/-- A write of GLB_UNIT_EN that selects one unit acts on that unit alone (R467). -/
theorem unitEnWrite_selects : ∀ u < 16, 0 < u →
    (let d : Word := BitVec.ofNat 32 (2 ^ (16 + u) + 2 ^ u)
     unitOrder.filter (fun v => bit (wget d 31 16) v && bit (wget d 15 0) v == true) = [u] ∧
     unitOrder.reverse.filter (fun v => bit (wget d 31 16) v && bit (wget d 15 0) v == false) = []) ∧
    (let d : Word := BitVec.ofNat 32 (2 ^ (16 + u))
     unitOrder.filter (fun v => bit (wget d 31 16) v && bit (wget d 15 0) v == true) = [] ∧
     unitOrder.reverse.filter (fun v => bit (wget d 31 16) v && bit (wget d 15 0) v == false) = [u]) := by
  decide +kernel

/-- Settles O11: the conditions of an enable and a disable, tried in the order of R19, and what READY and STOPPING wait for; that
enabling an enabled unit and disabling a disabled one change nothing is the model's choice (log entry 7). -/
theorem unitsAreEnabledReadyAndStopped : Obligations.UnitsAreEnabledReadyAndStopped := by
  refine ⟨fun s u hu hu16 => ?_, fun s u hu hen hready => ?_, fun s u hu hst huse hdone => ?_⟩
  · obtain ⟨⟨hsel, hnone⟩, hnone', hsel'⟩ := unitEnWrite_selects u hu16 hu
    have hu0 : u ≠ 0 := by omega
    refine ⟨fun hen hst hneeds => ?_, fun hen hst hneeds => ?_, fun hen hst => ?_, fun hen => ?_, fun hen huse => ?_, fun hs hen huse => ?_,
      ?_, ?_, fun hen => ?_⟩
    · simp [State.enableUnit, hu0, hen, hst, hneeds]
    · simp [State.enableUnit, hu0, hen, hst, hneeds]
    · simp [State.enableUnit, hu0, hen, hst]
    · simp [State.enableUnit, hen]
    · simp [State.disableUnit, hu0, hen, huse]
    · refine ⟨s.unitLeaves u, State.disableUnit_of_free hu hen huse, rfl, ?_, ?_, ?_, fun v hv hne => ?_⟩
      · simp [State.unitLeaves_bits hs u hu16]
      · simp [State.unitLeaves_bits hs u hu16]
      · simp [State.unitLeaves_bits hs u hu16]
      · simp [State.unitLeaves_bits hs u hv, hne]
    · simp only [State.unitEnWrite, hsel, hnone, List.foldl_cons, List.foldl_nil]
    · simp only [State.unitEnWrite, hsel', hnone', List.foldl_cons, List.foldl_nil]
    · simp [State.disableUnit, hen]
  · simp [exec, execUnitReady, Nat.mod_eq_of_lt hu, hen, hready]
  · simp [exec, execUnitStopped, Nat.mod_eq_of_lt hu, hst, huse, hdone]

end Sys2Proof.Machine
end

section
/-! PROOFS. Writes through the table windows: the rule that owns the row, and what each rule stores (R217, R224, R258, R273, R286, R291, R321,
R334, R353, R471). -/

namespace Sys2Proof.Machine

/-! ### The row that a window write reaches -/

/-- A write that reaches an open row is the write of the rule that owns its table. -/
theorem State.portWrite_of_windowOpen {s : State} {a tid w : Nat} (h : s.windowOpen a tid w) (d : Word) :
    (tid = 0x0A → s.portWrite a d = s.writeSheaf w d) ∧ (tid = 0x0B → s.portWrite a d = s.writeRxq w d) ∧
    (tid = 0x0C → s.portWrite a d = s.writeRoute w d) ∧ (tid = 0x0D → s.portWrite a d = s.writeStook w d) ∧
    (tid = 0x0E → s.portWrite a d = s.writeLayer w d) ∧ (tid = 0x10 → s.portWrite a d = s.writeBank 0x10 w d) ∧
    (tid = 0x13 → s.portWrite a d = s.putWord (ramKey 0x13 w) 0xFFFFFFFF#32 d) ∧
    (tid = 0x15 → s.portWrite a d = s.writeModel 0x15 w d) ∧ (tid = 0x19 → s.portWrite a d = s.writeSaveSet w d) ∧
    (tid = 0x1C → s.portWrite a d = s.writeMap w d) := by
  simp only [State.windowOpen, Bool.and_eq_true, decide_eq_true_eq] at h
  obtain ⟨⟨⟨⟨⟨hin, -⟩, hat⟩, hsize⟩, hrw⟩, hlock⟩ := h
  have hport : s.portWrite a d = s.writeTable tid w d := by
    rw [State.portWrite, if_pos hin, State.windowWrite, hat]
  have hreach : ¬ (s.tableSize tid ≤ 4 * w ∨ (!tableRw tid) = true) := by simp [hrw]; omega
  rw [hport]
  unfold State.writeTable
  rw [if_neg hreach]
  cases hpart : s.rowPart tid w with
  | none => refine ⟨?_, ?_, ?_, ?_, ?_, ?_, ?_, ?_, ?_, ?_⟩ <;> rintro rfl <;> rfl
  | some p =>
    have hopen : s.lockedOrLocking p = false := by simpa [hpart] using hlock
    simp only [hopen]
    refine ⟨?_, ?_, ?_, ?_, ?_, ?_, ?_, ?_, ?_, ?_⟩ <;> rintro rfl <;> rfl

/-- A window write is a write of the register port that is carried out and acknowledged. -/
theorem next_windowWrite {s t : State} {a tid w : Nat} {d : Word} (hp : s.portLive) (h : s.unlatch.windowOpen a tid w) {i : Instr}
    (ht : s.unlatch.portWrite a d = t) : (.next (s.portWriteReq i a d) : Host.Outcome State Fault Refusal) = .next t.ack := by
  have ha : a % 4 = 0 := by
    simp only [State.windowOpen, Bool.and_eq_true, decide_eq_true_eq] at h
    exact h.1.1.1.1.2
  rw [State.portWriteReq_of_portLive hp i ha, ht]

_Your goal_:
What are the lines above, starting at the one with "v == true) = [] ∧" and ending at the one with "wait for; that"? Give them again exactly, and only them.

_Answer section_:
     unitOrder.filter (fun v => bit (wget d 31 16) v && bit (wget d 15 0) v == true) = [] ∧
     unitOrder.reverse.filter (fun v => bit (wget d 31 16) v && bit (wget d 15 0) v == false) = [u]) := by
  decide +kernel

/-- Settles O11: the conditions of an enable and a disable, tried in the order of R19, and what READY and STOPPING wait for; that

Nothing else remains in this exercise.